------ EXERCISE MATERIAL ------

-- ==== Sys2Proof/Machine/Queues.lean ====
section
/-! DEFINITION. PCIe functions, launch-packet queues, their packets, resets and migration (R391-R396, R409-R420). -/

namespace Sys2Proof.Machine

open State

/-! ### Functions and queues (R409, R410) -/

namespace State

/-- A function of a package, as after reset where the state lists none. -/
def fnOf (s : State) (pkg fn : Nat) : Fn := ((s.pkg pkg).fns.find? fun x => x.fn == fn).getD { fn := fn }

/-- A function changed. -/
def modFn (s : State) (pkg fn : Nat) (f : Fn → Fn) : State :=
  s.modPkg pkg fun p => { p with fns := upsert (fun x => x.fn == fn) (f (s.fnOf pkg fn)) p.fns }

/-- A queue. -/
def queueOf (s : State) (q : QRef) : Queue := ((s.fnOf q.pkg q.fn).queues[q.q]?).getD {}

/-- A queue changed. -/
def modQueue (s : State) (q : QRef) (f : Queue → Queue) : State :=
  s.modFn q.pkg q.fn fun x => { x with queues := x.queues.set q.q (f (s.queueOf q)) }

end State

/-- The level of a function's queues and its partition (R409): HOST for the physical function; a virtual function's as VFMAP gives it
while it is enabled. The jobs of the physical function's queues are those of partition 0. -/
def fnLevel (f : Fn) : Option (Nat × Nat) :=
  if f.fn == 0 then some (2, 0)
  else if bit f.vfmap 31 && bits f.vfmap 5 4 < 2 then some (bits f.vfmap 5 4, bits f.vfmap 3 0) else none

/-- A queue's level, partition and CID (R410). -/
def queueLevel (s : State) (q : QRef) : Option (Nat × Nat × Nat) :=
  (fnLevel (s.fnOf q.pkg q.fn)).map fun x => (x.1, x.2, 4096 * x.2 + (s.queueOf q).job)

/-- A packet ends (R414): STATUS, RESULT, the signal where one is due, and the queue may go on. -/
def finishPacket (s : State) (q : QRef) (p : Packet) (status result : Nat) (signal : Bool) : State :=
  let s := match queueLevel s q with
    | some (lv, _, cid) => endPacket s q lv cid p status result signal
    | none => s
  (s.modQueue q fun x => { x with busy := false, watch := none, signal := none, rejected := x.rejected || status == 0x16 }).postOnce (.queueService q.pkg)

/-- A packet of a kind with a minimum level (R413): LEVEL below it, FORMAT where its arguments have a reserved bit. -/
def onQueue (q : QRef) (p : Packet) (least : Nat) (ok : Bool) (f : State → Nat → Nat → Nat → State) : Meaning := fun s =>
  match queueLevel s q with
  | none => .next s
  | some (lv, part, cid) =>
    .next (if lv < least then finishPacket s q p 0x11 0 true else if !ok then finishPacket s q p 0x14 0 true else f s lv part cid)

/-! ### LAUNCH, WAITSIG and SIGNAL (R413, R414) -/

/-- LAUNCH: as a `glch` from the queue's package, at the queue's level, for the job in QCTL.JOB (R413). -/
def execLaunch (q : QRef) (p : Packet) : Meaning := onQueue q p 0 (p.arg1 < 2) fun s lv _ cid =>
  match checkLaunch s lv cid p.arg0 with
  | .error st => finishPacket s q p st 0 true
  | .ok l =>
    let l := { l with r := { l.r with stream := p.stream } }
    finishPacket (accept s lv cid q.pkg l (some (q, p))) q p 0 l.r.rcba (p.arg1 == 0)

/-- The value of a queue's watched word, unsigned, or none where it cannot be read. -/
def watched (s : State) (q : QRef) (va : Nat) : Option Nat :=
  match queueLevel s q with
  | none => none
  | some (lv, _, cid) => match gBytes s lv cid va 8 with
    | .ok v => some v
    | .error _ => none

/-- WAITSIG: waits until the word is at least the value; where it falls short a watch stands at the word's home (R414). -/
def execWaitsig (q : QRef) (p : Packet) : Meaning := onQueue q p 0 (p.arg0 % 8 == 0) fun s _ _ _ =>
  match watched s q p.arg0 with
  | none => finishPacket s q p 0x16 0 true
  | some v =>
    if p.arg1 ≤ v then finishPacket s q p 0x10 0 true
    else (s.modQueue q fun x => { x with watch := some (p, p.arg0, p.arg1) }).postOnce (.waitsigWake q.pkg q.fn)

/-- The queues of a function that wait in WAITSIG. -/
def watching (s : State) (pkg fn : Nat) : List (QRef × Packet × Nat × Nat) :=
  (s.fnOf pkg fn).queues.zipIdx.filterMap fun x => x.1.watch.map fun w => ({ pkg := pkg, fn := fn, q := x.2 }, w)

/-- Whether the home of a watched word has something to say to a function: the word has reached the value, or can no longer be read. -/
def wakeDue (s : State) (pkg fn : Nat) : Bool :=
  (watching s pkg fn).any fun w => match watched s w.1 w.2.2.1 with
    | some v => w.2.2.2 ≤ v
    | none => true

/-- A wake reaches a function: each of its waiting queues reads its word again; one that finds no wait is discarded and counted
(R414, R419). -/
def wakeFn (s : State) (pkg fn : Nat) : State :=
  let ws := watching s pkg fn
  if ws.isEmpty then s.countPkg pkg 0x2038
  else
    let s := ws.foldl (fun s w =>
      match watched s w.1 w.2.2.1 with
      | none => finishPacket s w.1 w.2.1 0x16 0 true
      | some v => if w.2.2.2 ≤ v then finishPacket s w.1 w.2.1 0x10 0 true else s) s
    if (watching s pkg fn).isEmpty then s else s.postOnce (.waitsigWake pkg fn)

/-- A wake from a watched word (R414): held or redirected by the switches while its function moves (R418). -/
def execWaitsigWake (pkg fn : Nat) : Meaning := fun s =>
  match s.redirects.find? fun x => x.1 == (pkg, fn) with
  | some (_, none) => .next { s with heldWakes := s.heldWakes ++ [(pkg, fn)] }
  | some (_, some (p2, f2)) => .next { wakeFn s p2 f2 with out := (wakeFn s p2 f2).out ++ [.forwarded p2 f2] }
  | none => .next (wakeFn s pkg fn)

/-- Whether a grid that a queue launched is incomplete. -/
def queueBusy (s : State) (q : QRef) : Bool := s.grids.any fun g => !g.complete && (g.queue.map fun x => x.1) == some q

/-- SIGNAL: waits until every grid that earlier packets of the queue launched has completed (R413). -/
def execSignal (q : QRef) (p : Packet) : Meaning := onQueue q p 0 (p.arg0 == 0 && p.arg1 == 0) fun s _ _ _ =>
  if queueBusy s q then s.modQueue q fun x => { x with signal := some p } else finishPacket s q p 0x10 0 true

/-- The SIGNALs of a package whose grids have all completed end. -/
def settleSignals (s : State) (pkg : Nat) : State :=
  ((s.pkg pkg).fns.flatMap fun f => f.queues.zipIdx.filterMap fun x => x.1.signal.map fun p => (({ pkg := pkg, fn := f.fn, q := x.2 } : QRef), p)).foldl
    (fun s y => if queueBusy s y.1 then s else finishPacket s y.1 y.2 0x10 0 true) s

/-! ### Partition sets (R391-R394) -/

/-- A partition descriptor (R393). -/
structure PartDesc where
  cores : Nat
  s2root : Nat
  ipaoff : Nat
  ipalen : Nat
  dslice : List Nat
  tbudget : Nat
  hbmw : Nat
  fabw : Nat
  part : Nat
  parent : Nat
  depth : Nat
  op : Nat
  deriving DecidableEq, Repr

/-- The fields of a descriptor. -/
def partDesc (v : Nat) : PartDesc :=
  { cores := bits v 1023 768, s2root := bits v 767 704, ipaoff := bits v 703 672, ipalen := bits v 671 640,
    dslice := (List.range 4).map fun d => bits v (591 + 16 * d) (576 + 16 * d), tbudget := bits v 575 544, hbmw := bits v 543 536, fabw := bits v 535 528,
    part := bits v 511 508, parent := bits v 507 504, depth := bits v 503 502, op := bits v 501 500 }

/-- The partitions that hold resources on a package, the children of a partition, or those at depth 0. -/
def partsOn (s : State) (pkg : Nat) (p : Part → Bool) : List PartRes :=
  (s.pkg pkg).parts.filter fun r => match s.part r.part with
    | some x => p x
    | none => false

/-- Whether a partition is a child of another. -/
def childOf (p : Nat) (x : Part) : Bool := x.depth != 0 && x.parent == p

/-- FORMAT of R394: reserved fields, ranges, and the partition as it stands. -/
def partFormatOk (s : State) (pkg v : Nat) (d : PartDesc) : Bool :=
  let here := (s.pkg pkg).parts.any fun r => r.part == d.part
  bits v 527 512 == 0 && v % 2 ^ 500 == 0 && d.op != 3 && d.depth != 3 && (d.dslice.all fun n => n ≤ 8192) && d.hbmw != 0 && d.fabw != 0 &&
    (if d.depth == 0 then d.parent == d.part && d.s2root % 2 ^ 16 == 0 && d.ipaoff == 0 && d.ipalen == 0
     else d.parent != d.part && d.s2root == 0 && d.ipalen != 0 && ((s.part d.parent).map fun x => x.depth + 1) == some d.depth) &&
    (match s.part d.part with
     | some x => x.depth == d.depth && (d.depth == 0 || x.parent == d.parent)
     | none => true) &&
    here == (d.op != 0)

/-- The weights and slices of a list of partitions' resources summed. -/
def sumOf (l : List PartRes) (f : PartRes → Nat) : Nat := l.foldl (fun n r => n + f r) 0

/-- RESOURCE of R394: a child within its parent, weights and slices within their limits, no core held twice. -/
def partResourceOk (s : State) (pkg : Nat) (d : PartDesc) : Bool :=
  let sibs := (partsOn s pkg fun x => if d.depth == 0 then x.depth == 0 else childOf d.parent x).filter fun r => r.part != d.part
  let top := s.partRes pkg d.parent
  let slice := fun (die : Nat) (r : PartRes) => (r.dslice[die]?).getD 0
  let mine := fun (die : Nat) => (d.dslice[die]?).getD 0
  (sibs.all fun r => (r.cores &&& d.cores) == 0) &&
    if d.depth == 0 then
      sumOf sibs (fun r => r.hbmw) + d.hbmw ≤ 256 && sumOf sibs (fun r => r.fabw) + d.fabw ≤ 256 &&
        (List.range 4).all fun die => sumOf sibs (slice die) + mine die ≤ 8192
    else
      (d.cores &&& top.cores) == d.cores && ((List.range 4).all fun die => sumOf sibs (slice die) + mine die ≤ slice die top) &&
        sumOf sibs (fun r => r.hbmw) + d.hbmw ≤ 255 && sumOf sibs (fun r => r.fabw) + d.fabw ≤ 255

/-- Whether a context of a partition stands on a core, active or in a slot. -/
def coreUsed (s : State) (c : CoreRef) (part : Nat) : Bool :=
  let x := s.core c
  ([x.ctx, x.inSlot, x.outSlot, x.expSlot].filterMap fun o => o).any fun k => partOfCid k.cid == part

/-- BUSY of R394: what a modify or destroy takes away is used by a child, a job's allocation or a resident context. -/
def partBusy (s : State) (pkg : Nat) (d : PartDesc) : Bool :=
  let kids := partsOn s pkg (childOf d.part)
  let old := s.partRes pkg d.part
  let keep := if d.op == 2 then 0 else d.cores
  let gone := (List.range 256).filter fun i => bit old.cores i && !bit keep i
  d.op != 0 && ((d.op == 2 && !kids.isEmpty) ||
    (gone.any fun i => kids.any (fun r => bit r.cores i) || coreUsed s { pkg := pkg, die := i / 64, core := i % 64 } d.part) ||
    (List.range 4).any fun die =>
      let used := (s.dallocs.filter fun a => a.pkg == pkg && a.die == die && partOfCid a.cid == d.part).foldl (fun n a => n + a.size / 2 ^ 16) 0 +
        sumOf kids fun r => (r.dslice[die]?).getD 0
      (if d.op == 2 then 0 else (d.dslice[die]?).getD 0) < used)

/-- A partition-set packet's change made on its package (R394): at creation the partition's CSRs take their reset values (R347). -/
def applyPart (s : State) (pkg : Nat) (d : PartDesc) : State :=
  if d.op == 2 then
    let s := s.modPkg pkg fun p => { p with parts := p.parts.filter fun r => r.part != d.part }
    if s.packages.any fun p => p.parts.any fun r => r.part == d.part then s else { s with parts := s.parts.filter fun x => x.part != d.part }
  else
    let r := { s.partRes pkg d.part with cores := d.cores, dslice := d.dslice, tbudget := d.tbudget, hbmw := d.hbmw, fabw := d.fabw }
    let s := s.modPkg pkg fun p => { p with parts := upsert (fun x => x.part == d.part) r p.parts }
    let s := if (s.part d.part).isSome then s
      else { s with parts := s.parts ++ [{ part := d.part, parent := d.parent, depth := d.depth, s2root := d.s2root, ipaoff := d.ipaoff, ipalen := d.ipalen }] }
    (List.range 4).foldl (fun s die => s.postOnce (.neighbourhoodPlacement pkg die)) s

/-- PARTSET (R394). -/
def execPartset (q : QRef) (p : Packet) : Meaning := onQueue q p 1 (p.arg1 == 0) fun s lv part cid =>
  match gBytes s lv cid p.arg0 128 with
  | .error _ => finishPacket s q p 0x16 0 true
  | .ok v =>
    let d := partDesc v
    if !partFormatOk s q.pkg v d then finishPacket s q p 0x14 0 true
    else if !(if d.depth == 0 then lv == 2 else lv == 1 && part == d.parent) then finishPacket s q p 0x11 0 true
    else if d.op != 2 && !partResourceOk s q.pkg d then finishPacket s q p 0x12 0 true
    else if partBusy s q.pkg d then finishPacket s q p 0x13 0 true
    else finishPacket (applyPart s q.pkg d) q p 0x10 0 true

/-! ### Job slots and communicators (R320, R395, R413) -/

/-- JOBSET (R395). -/
def execJobset (q : QRef) (p : Packet) : Meaning :=
  let a := p.arg0
  let job := bits a 11 0
  let units := bits a 29 16
  let create := bits a 14 13 == 0
  onQueue q p 1 (!bit a 15 && bits a 31 30 == 0 && a / 2 ^ 48 == 0 && bits a 14 13 < 2 && job != 0 && units ≤ 8192 && p.arg1 % 2 ^ 16 == 0 &&
      (!create || bits a 47 32 != 0)) fun s _ part _ =>
    let cid := 4096 * part + job
    if create then
      if (s.job cid).isSome then finishPacket s q p 0x13 0 true
      else finishPacket { s with jobs := s.jobs ++ [{ cid := cid, gen := bits a 47 32, dunits := units, evict := bit a 12, s1root := p.arg1 }] } q p 0x10 0 true
    else if (s.job cid).isNone then finishPacket s q p 0x14 0 true
    else
      let named := s.packages.any fun x => x.hzn.any fun e =>
        let h := hznOf e.2
        h.valid && !h.fired && h.ingen != 0 && h.incid == cid
      if (s.grids.any fun g => g.cid == cid && !g.complete) || named then finishPacket s q p 0x13 0 true
      else
        let dm := (s.dallocs.filter fun x => x.cid == cid).foldl (fun m x => sclear m (dKey x.pkg x.die cid 0) (2 ^ 32)) s.dmem
        -- an express slot that holds the job's context is emptied (R432)
        let cores := mapIf (fun (x : Core) => !x.victim && (x.expSlot.any fun k => k.cid == cid)) (fun (x : Core) => { x with expSlot := none }) s.cores
        finishPacket { s with cores := cores, jobs := s.jobs.filter (fun j => j.cid != cid), dallocs := s.dallocs.filter (fun x => x.cid != cid), dmem := dm }
          q p 0x10 0 true

/-- COMMSET (R320, R413). -/
def execCommset (q : QRef) (p : Packet) : Meaning :=
  let a := p.arg0
  let gone := bit a 32
  let logb := bits a 28 24
  onQueue q p 1 (bits a 7 6 == 0 && bits a 11 10 == 0 && bits a 23 21 == 0 && bits a 31 29 == 0 && a / 2 ^ 33 == 0 && (gone || (12 ≤ logb && logb ≤ 20)))
    fun s lv part cid =>
      let mine := fun (c : Comm) => c.part == part && c.comm == bits a 5 0
      let busy := s.grids.any fun g => g.part == part && !g.complete && g.colls.any fun b => b.comm == bits a 5 0
      if busy then finishPacket s q p 0x13 0 true
      else if gone then
        (if s.comms.any mine then finishPacket { s with comms := s.comms.filter fun c => !mine c } q p 0x10 0 true
         else finishPacket s q p 0x14 0 true)
      else
        let n := bits a 20 12 + 1
        match gBytes s lv cid p.arg1 (8 + 2 * n) with
        | .error _ => finishPacket s q p 0x16 0 true
        | .ok v =>
          let c : Comm := { part := part, comm := bits a 5 0, cls := bits a 9 8, seed := v % 2 ^ 64,
                            ranks := (List.range n).map fun i => v / 2 ^ (64 + 16 * i) % 2 ^ 16, logbuf := logb }
          finishPacket { s with comms := upsert mine c s.comms } q p 0x10 0 true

------

TASK DIRECTIONS -> Taking the entries above, print exactly the lines starting at the line with "(match s.part d.part with" and ending at the line with "sumOf sibs (fun r => r.hbmw) + d.hbmw ≤ 255", both included.

REPLY TO THE TASK ->
    (match s.part d.part with
     | some x => x.depth == d.depth && (d.depth == 0 || x.parent == d.parent)
     | none => true) &&
    here == (d.op != 0)

/-- The weights and slices of a list of partitions' resources summed. -/
def sumOf (l : List PartRes) (f : PartRes → Nat) : Nat := l.foldl (fun n r => n + f r) 0

/-- RESOURCE of R394: a child within its parent, weights and slices within their limits, no core held twice. -/
def partResourceOk (s : State) (pkg : Nat) (d : PartDesc) : Bool :=
  let sibs := (partsOn s pkg fun x => if d.depth == 0 then x.depth == 0 else childOf d.parent x).filter fun r => r.part != d.part
  let top := s.partRes pkg d.parent
  let slice := fun (die : Nat) (r : PartRes) => (r.dslice[die]?).getD 0
  let mine := fun (die : Nat) => (d.dslice[die]?).getD 0
  (sibs.all fun r => (r.cores &&& d.cores) == 0) &&
    if d.depth == 0 then
      sumOf sibs (fun r => r.hbmw) + d.hbmw ≤ 256 && sumOf sibs (fun r => r.fabw) + d.fabw ≤ 256 &&
        (List.range 4).all fun die => sumOf sibs (slice die) + mine die ≤ 8192
    else
      (d.cores &&& top.cores) == d.cores && ((List.range 4).all fun die => sumOf sibs (slice die) + mine die ≤ slice die top) &&
        sumOf sibs (fun r => r.hbmw) + d.hbmw ≤ 255 && sumOf sibs (fun r => r.fabw) + d.fabw ≤ 255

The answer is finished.